Kosovo Football Triumphs Highlight Desperate Need for Investment

Major successes in only a few years

Kosovo football fans celebrate the win against Bulgaria ibn Prishtina bars, on 10 June 2019. Photo: Atdhe Mulla

Along with tiny Gibraltar, the Kosovo team is the youngest in Europe, having been admitted to the world football federation, FIFA, and to Europe's UEFA, only three years ago.

Until then, Kosovo teams were unable to compete internationally.
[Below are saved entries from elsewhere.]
-- ==== Sys2Proof/WellFormed.lean ====
section
/-! DEFINITION. Well-formed instructions: what the encodings of R68 to R76 can carry, and the register classes of R77. -/

namespace Sys2Proof

/-- The C form carries no guard, mark, offset or hint (R68). -/
def Mods.cForm (m : Mods) : Bool := m == {}

/-- The S form carries a guard, the marks of a and b and the offset of a (R69, R73). -/
def Mods.sForm (m : Mods) : Bool :=
  m.form == .s && !m.lc && m.ob == {} && m.oc == {} && m.hint == 0

/-- The settings of the hint byte that R74 allows. -/
def hintOk (h : BitVec 8) : Bool :=
  let first := h.getLsbD 3
  let last := h.getLsbD 4
  let lvl := h.extractLsb' 0 3
  decide (lvl.toNat < 6) && !(first && last) && (lvl == 0 || first || last)

/-- The L form carries a hint byte within R74. -/
def Mods.lForm (m : Mods) : Bool := m.form == .l && hintOk m.hint

def Mods.csForm (m : Mods) : Bool := m.cForm || m.sForm
def Mods.slForm (m : Mods) : Bool := m.sForm || m.lForm
def Mods.clForm (m : Mods) : Bool := m.cForm || m.lForm
def Mods.anyForm (m : Mods) : Bool := m.cForm || m.sForm || m.lForm

/-- Word 2 is a literal, or there is none: it holds no offset and no mark (R70). -/
def Mods.noX (m : Mods) : Bool := !m.lc && m.ob == {} && m.oc == {}

/-- Word 2 is the extension word (R70). -/
def Mods.xWord (_ : Mods) : Bool := true

/-- The press takes no guard (R106). -/
def Mods.unguarded (m : Mods) : Bool := m.g == 0 && !m.gn

/-- The L form names a literal and the others a register (R86). -/
def Src.fits (s : Src) (f : Form) : Bool :=
  match s, f with
  | .lit _, .l => true
  | .reg _, .c => true
  | .reg _, .s => true
  | _, _ => false

/-- A literal shift amount lies from 0 to 63 (R86). -/
def Src.shiftOk : Src → Bool
  | .lit k => decide (k.toNat < 64)
  | .reg _ => true

def Lit.fits (v : Lit) (f : Form) : Bool :=
  match v, f with
  | .short _, .c => true
  | .long _, .l => true
  | _, _ => false

/-- A displacement that the form can carry: none in the C form, imm8 in the S form, K in the L form (R75, R203). -/
def fitsForm (f : Form) (disp : BitVec 32) : Bool :=
  match f with
  | .c => disp == 0
  | .s => disp == (disp.setWidth 8).signExtend 32
  | .l => true

/-- Sign extension is not named for 8 and 16 bytes (R203). -/
def MSize.signOk (sz : MSize) (sx : Bool) : Bool :=
  match sz with
  | .d | .q => !sx
  | _ => true

/-- cas acts on 4, 8 or 16 bytes (R209). -/
def MSize.casOk : MSize → Bool
  | .w | .d | .q => true
  | _ => false

/-- The integer formats, codes 0x0 to 0x9 (R154). -/
def Fmt.isInt : Fmt → Bool
  | .f16 | .bf16 | .f32 | .f64 | .m8 | .m4 => false
  | _ => true

/-- Bits 23:0 of a vtype image without a reserved bit and without a logarithm of 7 (R114, R117). -/
def imageOk (img : BitVec 24) : Bool :=
  img.extractLsb' 13 3 == 0 && img.extractLsb' 4 3 != 7 && img.extractLsb' 7 3 != 7 && img.extractLsb' 10 3 != 7

def isEven (r : Reg) : Bool := !r.getLsbD 0
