-- ==== Sys2Proof/Machine/Ops.lean ====
section
/-! DEFINITION. The named operations over the state: memory, registers, address spaces and translation, the course of an
instruction, taking a trap and returning from one, and what the device does around a context. -/

namespace Sys2Proof.Machine

/-! ### Memory -/

/-- The byte at an address; an unlisted address reads 0 (log 2). -/
def Memory.byte : Memory → Nat → Byte
  | [], _ => 0
  | (b, v) :: m, a => if a = b then v else Memory.byte m a

/-- The memory with the byte at an address replaced, in canonical form. -/
def Memory.put : Memory → Nat → Byte → Memory
  | [], a, v => if v = 0 then [] else [(a, v)]
  | (b, w) :: m, a, v =>
    if a < b then (if v = 0 then (b, w) :: m else (a, v) :: (b, w) :: m)
    else if a = b then (if v = 0 then m else (b, v) :: m)
    else (b, w) :: Memory.put m a v

/-- The canonical form: addresses strictly rising, no entry 0. -/
def Memory.wf (m : Memory) : Bool :=
  decide (m.Pairwise fun x y => x.1 < y.1) && m.all fun c => c.2 != 0

/-- The bytes at `a`, `a + 1`, … as a little-endian number (R2). -/
def Memory.readN (m : Memory) (a : Nat) : Nat → Nat
  | 0 => 0
  | n + 1 => (m.byte a).toNat + 256 * Memory.readN m (a + 1) n

/-- Write the `n` low bytes of a number at `a` upwards. -/
def Memory.writeN (m : Memory) (a : Nat) : Nat → Nat → Memory
  | 0, _ => m
  | n + 1, v => Memory.writeN (m.put a (BitVec.ofNat 8 v)) (a + 1) n (v / 256)

/-- The bytes below `lim` only. -/
def Memory.below (m : Memory) (lim : Nat) : Memory := m.filter fun c => decide (c.1 < lim)

/-- The tag of a line; 0 where unlisted (R202; log 10). -/
def Tags.get : Tags → Nat → BitVec 32
  | [], _ => 0
  | (l, t) :: ts, n => if n = l then t else Tags.get ts n

/-- The tag of a line replaced, in canonical form. -/
def Tags.put : Tags → Nat → BitVec 32 → Tags
  | [], n, t => if t = 0 then [] else [(n, t)]
  | (l, u) :: ts, n, t =>
    if n < l then (if t = 0 then (l, u) :: ts else (n, t) :: (l, u) :: ts)
    else if n = l then (if t = 0 then ts else (l, t) :: ts)
    else (l, u) :: Tags.put ts n t

/-- The canonical form of tags: lines strictly rising, no entry 0. -/
def Tags.wf (t : Tags) : Prop := (t.Pairwise fun x y => x.1 < y.1) ∧ ∀ e ∈ t, e.2 ≠ 0

/-! ### Contexts, cores and towers by name -/

/-- The tower of a core number (R7). -/
def towerOf (coreid : BitVec 12) : BitVec 3 := coreid.extractLsb' 9 3
/-- The core's number within its tower, which is its DRAM column (R7). -/
def columnOf (coreid : BitVec 12) : Nat := coreid.toNat % 512
/-- The cluster of a core number within the package (R7). -/
def clusterOf (coreid : BitVec 12) : Nat := coreid.toNat / 4

def assoc {α : Type} [Inhabited α] : List (Nat × α) → Nat → α
  | [], _ => default
  | (k, v) :: l, n => if n = k then v else assoc l n

def assocPut {α : Type} : List (Nat × α) → Nat → α → List (Nat × α)
  | [], n, v => [(n, v)]
  | (k, w) :: l, n, v => if n = k then (k, v) :: l else (k, w) :: assocPut l n v

/-- A core that nothing has used yet stands as at reset. -/
def coreAt : List (Nat × Core) → Nat → Core
  | [], _ => {}
  | (k, c) :: l, n => if n = k then c else coreAt l n

def towerAt : List (Nat × Tower) → Nat → Tower
  | [], _ => {}
  | (k, t) :: l, n => if n = k then t else towerAt l n

def State.core (s : State) (n : BitVec 12) : Core := if n = s.cx.coreid then s.co else coreAt s.cores n.toNat
def State.setCore (s : State) (n : BitVec 12) (c : Core) : State :=
  if n = s.cx.coreid then { s with co := c } else { s with cores := assocPut s.cores n.toNat c }
def State.tower (s : State) (t : BitVec 3) : Tower := if t = towerOf s.cx.coreid then s.tw else towerAt s.towers t.toNat
def State.setTower (s : State) (t : BitVec 3) (w : Tower) : State :=
  if t = towerOf s.cx.coreid then { s with tw := w } else { s with towers := assocPut s.towers t.toNat w }

/-- Every context, the one in focus first. -/
def State.ctxs (s : State) : List Ctx := s.cx :: s.others
def State.ctx? (s : State) (id : Nat) : Option Ctx := s.ctxs.find? fun c => c.id == id
/-- Change the context `id`. -/
def State.mapCtx (s : State) (id : Nat) (f : Ctx → Ctx) : State :=
  if s.cx.id = id then { s with cx := f s.cx }
  else { s with others := s.others.map fun c => if c.id = id then f c else c }
/-- Change the context in focus. -/
def State.upd (s : State) (f : Ctx → Ctx) : State := { s with cx := f s.cx }

/-- The focus moves to context `id`: its core and tower take their places. -/
def State.focusOn (s : State) (id : Nat) : State :=
  if s.cx.id = id then s else
  match s.others.find? fun c => c.id == id with
  | none => s
  | some c =>
    { s with
      cx := c, co := s.core c.coreid, tw := s.tower (towerOf c.coreid)
      others := (if s.cx.phase == .absent then [] else [s.cx]) ++ s.others.filter fun o => o.id != id
      cores := assocPut s.cores s.cx.coreid.toNat s.co
      towers := assocPut s.towers (towerOf s.cx.coreid).toNat s.tw }

/-- The context holds a slot of its core. -/
def Ctx.resident (c : Ctx) : Bool :=
  match c.phase with
  | .running | .awaitTask | .stopped => true
  | .ending => c.saveSlot.isNone
  | _ => false

/-- The context holds its ways of the cave: until it is gone, a stopped one that is switched out too (R359, R376). -/
def Ctx.holdsCave (c : Ctx) : Bool :=
  c.resident || match c.phase with
    | .switchedOut | .ending => true
    | _ => false

/-- Tile names that are held. -/
def popcount (v : BitVec 4) : Nat := ((List.range 4).filter fun k => v.getLsbD k).length

/-- Contexts whose handles claim layers of the core: the resident ones that no save has closed, and the parked (R233, R237,
R335). -/
def Ctx.holdsRows (c : Ctx) : Bool := (c.resident && c.saveSlot.isNone) || c.phase == .parked

/-- The context runs a pool task (R321). -/
def Ctx.inTask (c : Ctx) : Bool := bitOf c.task 63
/-- Supervisor mode (R348). -/
def Ctx.sup (c : Ctx) : Bool := bitOf c.status 0

/-- The node a leaf reference names. -/
def State.launch? (s : State) (l : Nat) : Option Launch := s.dev.launches.find? fun x => x.num == l
def State.node? (s : State) (l n : Nat) : Option Node := (s.launch? l).bind fun x => x.nodes[n]?
def State.mapLaunch (s : State) (l : Nat) (f : Launch → Launch) : State :=
  { s with dev := { s.dev with launches := s.dev.launches.map fun x => if x.num = l then f x else x } }
def State.mapNode (s : State) (l n : Nat) (f : Node → Node) : State :=
  s.mapLaunch l fun x => { x with nodes := x.nodes.modify n f }

/-- The next free value's number, and the state that has taken it (log 6). -/
def State.fresh (s : State) : Nat × State := (s.free, { s with free := s.free + 1 })

/-! ### Scalars and predicates (R84, R180) -/

/-- The VP block that runs: no handler holds it (R182). -/
def Ctx.vpBlock (c : Ctx) : Option VpBlock :=
  match c.vp with
  | some b => if b.held = 0 then some b else none
  | none => none

/-- The VP that runs, when a VP block runs (R180). -/
def Ctx.vpNow (c : Ctx) : Option Nat :=
  match c.vp with
  | some b => if b.held = 0 then some b.cur else none
  | none => none

/-- The format of vtype (R114). -/
def Ctx.fmt (c : Ctx) : Fmt := Fmt.ofCode (c.vtype.extractLsb' 0 4)

/-- A scalar register: x0 reads zero; in a VP block it names the VP's own element (R84, R180). -/
def Ctx.readX (c : Ctx) (r : Reg) : Word :=
  if r = 0 then 0 else
  match c.vpNow with
  | none => c.x[r.toNat]
  | some e =>
    let f := c.fmt
    let v := elemAt c.v[r.toNat] f.sew e
    if f.signed then sextN f.sew v else BitVec.ofNat 64 v

/-- A write to x0 is discarded; in a VP block the VP's own element is written (R84, R180). -/
def Ctx.writeX (c : Ctx) (r : Reg) (w : Word) : Ctx :=
  if r = 0 then c else
  match c.vpNow with
  | none => { c with x := c.x.set r.toNat w }
  | some e => { c with v := c.v.set r.toNat (setElem c.v[r.toNat] c.fmt.sew e w.toNat) }

/-- A whole predicate; p0 reads all ones (R84). -/
def Ctx.readP (c : Ctx) (r : Reg) : Pred := if r = 0 then BitVec.allOnes 4096 else c.p[r.toNat]
/-- A write to p0 is ignored (R84). -/
def Ctx.writeP (c : Ctx) (r : Reg) (v : Pred) : Ctx := if r = 0 then c else { c with p := c.p.set r.toNat v }

/-- The bit a scalar instruction tests: bit 0, or the VP's own (R71, R94). -/
def Ctx.predBit (c : Ctx) (r : Reg) : Bool := (c.readP r).getLsbD (c.vpNow.getD 0)

/-- A scalar instruction writes a condition to all bits, or in a VP block to the VP's own (R93). -/
def Ctx.writeCond (c : Ctx) (r : Reg) (b : Bool) : Ctx :=
  match c.vpNow with
  | none => c.writeP r (if b then BitVec.allOnes 4096 else 0)
  | some e => c.writeP r (setBit (c.readP r) e b)

/-- A predicate operation on all bits, or in a VP block on the VP's own (R95). -/
def Ctx.writePBits (c : Ctx) (r : Reg) (v : Pred) : Ctx :=
  match c.vpNow with
  | none => c.writeP r v
  | some e => c.writeP r (setBit (c.readP r) e (v.getLsbD e))

/-- The top of the mask stack, all ones when it is empty (R167). -/
def Ctx.maskTop (c : Ctx) : Pred := c.mask.headD (BitVec.allOnes 4096)

/-- bx·by·bz of the current vtype (R111). -/
def Ctx.cap (c : Ctx) : Nat := 2 ^ (fld c.vtype 4 3 + fld c.vtype 7 3 + fld c.vtype 10 3)
/-- vl. -/
def Ctx.vlN (c : Ctx) : Nat := c.vl.toNat
/-- START of vstart (R115). -/
def Ctx.start (c : Ctx) : Nat := fld c.vstart 0 12

/-! ### The physical map (R189, R229, R381) -/

/-- One byte of physical memory: the address accessed, and the place in memory that holds it. -/
structure Loc where
  pa : Nat
  pos : Nat
  uc : Bool
  deriving DecidableEq, Repr

def isReg (pa : Nat) : Bool := decide (2 ^ 39 ≤ pa ∧ pa < 2 ^ 39 + 2 ^ 22)
def isHost (pa : Nat) : Bool := decide (2 ^ 44 ≤ pa ∧ pa < 2 ^ 48)
def isPeer (pa : Nat) : Bool := decide (2 ^ 48 ≤ pa ∧ pa < 2 ^ 48 + 128 * 2 ^ 41)
def isAperture (pa : Nat) : Bool := decide (2 ^ 51 ≤ pa ∧ pa < 2 ^ 51 + 8 * 2 ^ 40)
def isDram (pa : Nat) : Bool := decide (pa < 2 ^ 39)
def lineOf (pa : Nat) : Nat := pa / 128

/-- The home slice of the line of an address within the tower that caches it (R12). -/
def homeSlice (pa : Nat) : Nat := (pa / 2 ^ 7 % 16) ^^^ (pa / 2 ^ 11 % 16)

/-- The tower whose cave holds the line of an address: that of its DRAM or its folio, or tower PA[17:15] (R192, R229). -/
def homeTower (pa : Nat) : Nat :=
  if isDram pa then pa / 2 ^ 36 % 8 else if isAperture pa then (pa - 2 ^ 51) / 2 ^ 40 % 8 else pa / 2 ^ 15 % 8

/-- The fields of a folio table entry (R227). -/
def entCheck (e : BitVec 512) : Nat := (e.extractLsb' 0 16).toNat
def entAsid (e : BitVec 512) : Nat := (e.extractLsb' 16 16).toNat
def entCore (e : BitVec 512) : Nat := (e.extractLsb' 32 9).toNat
def entValid (e : BitVec 512) : Bool := e.getLsbD 48
def entWrite (e : BitVec 512) : Bool := e.getLsbD 49
def entNext (e : BitVec 512) : Nat := (e.extractLsb' 56 8).toNat
def entExt (e : BitVec 512) (k : Nat) : BitVec 32 := e.extractLsb' (128 + 32 * k) 32
def entSpare (e : BitVec 512) : BitVec 32 := e.extractLsb' 384 32
def extLayer (x : BitVec 32) : Nat := (x.extractLsb' 29 3).toNat
def extRow0 (x : BitVec 32) : Nat := (x.extractLsb' 16 10).toNat
def extRows (x : BitVec 32) : Nat := (x.extractLsb' 0 11).toNat

/-- NGRP of an entry: the row groups of its extents 0 to NEXT − 1 (R227). -/
def entGroups (e : BitVec 512) : Nat := ((List.range (min 8 (entNext e))).map fun k => extRows (entExt e k)).sum

/-- The layer and the row of logical group `g` (R227). -/
def groupRow (e : BitVec 512) (g : Nat) : Option (Nat × Nat) :=
  let rec go : Nat → Nat → Nat → Option (Nat × Nat)
    | 0, _, _ => none
    | k + 1, j, g =>
      let x := entExt e j
      if g < extRows x then some (extLayer x, extRow0 x + g) else go k (j + 1) (g - extRows x)
  go (min 8 (entNext e)) 0 g

/-- The DRAM address of byte `o` of a row of a layer of a column of a tower (R225). -/
def rowAddr (tower column layer row o : Nat) : Nat :=
  tower * 2 ^ 36 + row * 2 ^ 26 + layer * 2 ^ 23 + column * 2 ^ 14 + o

/-- Entry `i` of a tower's folio table, as memory holds it (R226). -/
def State.folioEntry (s : State) (t : BitVec 3) (i : Nat) : BitVec 512 :=
  BitVec.ofNat 512 (s.mem.readN ((s.tower t).foliotab.toNat + 64 * i) 64)

/-- The DRAM address behind byte `o` of a folio (R229), when it exists. -/
def folioAddr (tower : Nat) (e : BitVec 512) (o : Nat) : Option Nat :=
  (groupRow e (o / 16384)).map fun (layer, row) => rowAddr tower (entCore e) layer row (o % 16384)

/-- Where a physical address lies; none where nothing is (R381, R383, R229). -/
def State.locate (s : State) (uc : Bool) (pa : Nat) : Option Loc :=
  if isDram pa || isReg pa || isHost pa then some ⟨pa, pa, uc⟩
  else if isPeer pa then
    let p := (pa - 2 ^ 48) / 2 ^ 41
    if p = Config.peerIndex.toNat || !Config.peerPresent p || decide ((pa - 2 ^ 48) % 2 ^ 41 ≥ 2 ^ 39) then none
    else some ⟨pa, pa, uc⟩
  else if isAperture pa then
    let q := pa - 2 ^ 51
    let t : BitVec 3 := BitVec.ofNat 3 (q / 2 ^ 40)
    let i := q % 2 ^ 40 / 2 ^ 27
    let e := s.folioEntry t i
    if i ≥ 4096 || (s.tower t).foliotab = 0 || !entValid e then none
    else (folioAddr t.toNat e (q % 2 ^ 27)).map fun d => ⟨pa, d, uc⟩
  else none

/-! ### What the caves show (R192, R298, R311) -/

/-- The arrays of the cave that holds the line of an address are off: every access is served uncached (R364). -/
def State.uncached (s : State) (pa : Nat) : Bool := (s.tower (BitVec.ofNat 3 (homeTower pa))).arraysOff

/-- The cached copy of a peer line that still serves a tower (R192, R298). -/
def State.peerCopy (s : State) (t : BitVec 3) (line : Nat) : Option PeerLine :=
  s.dev.peerLines.find? fun p => p.line == line && p.towers.getLsbD t.toNat

/-- A byte of g: space as the caves show it to a tower. -/
def State.caveByte (s : State) (t : BitVec 3) (l : Loc) : Byte :=
  match if isPeer l.pos && !l.uc && !s.uncached l.pos then s.peerCopy t (lineOf l.pos) else none with
  | some p => p.data.extractLsb' (8 * (l.pos % 128)) 8
  | none => s.mem.byte l.pos

/-- The cave takes a peer line for a tower, unless its arrays are off; its one copy serves every tower (R192, R311, R364). -/
def State.keepPeer (s : State) (t : BitVec 3) (line : Nat) : State :=
  if (s.peerCopy t line).isSome || s.uncached (128 * line) then s
  else
    let new : PeerLine := ⟨line, BitVec.ofNat 1024 (s.mem.readN (128 * line) 128), 255⟩
    { s with dev := { s.dev with peerLines := new :: s.dev.peerLines.filter fun p => p.line != line } }

/-- The copies of some peer lines no longer serve a tower. -/
def State.leavePeers (s : State) (t : BitVec 3) (hit : Nat → Bool) : State :=
  if s.dev.peerLines.isEmpty then s
  else
    let mine : BitVec 8 := BitVec.ofNat 8 (2 ^ t.toNat)
    let line (p : PeerLine) : PeerLine := if hit p.line then { p with towers := p.towers &&& ~~~mine } else p
    { s with dev := { s.dev with peerLines := (s.dev.peerLines.map line).filter fun p => p.towers != 0 } }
Then, two years before admitting it, FIFA agreed to allow the team to play so-called "friendlies" with other countries under special conditions.

In their first qualifications for the World Cup in Russia this year, Kosovo ended up poorly placed at the bottom of its group, with only one draw in 10 matches played.

Over nearly three decades, the Kosovo team has taken a long and difficult road to international acceptance until the country obtained full membership of FIFA and UEFA in 2016.

In 2012, the veteran sports journalist Xhavit Kajtazi published a book, Kosovo Football, from Slavery to Freedom (1991-1999), which supplied facts and images about football in Kosovo since the break-up of Yugoslavia in early 1990s.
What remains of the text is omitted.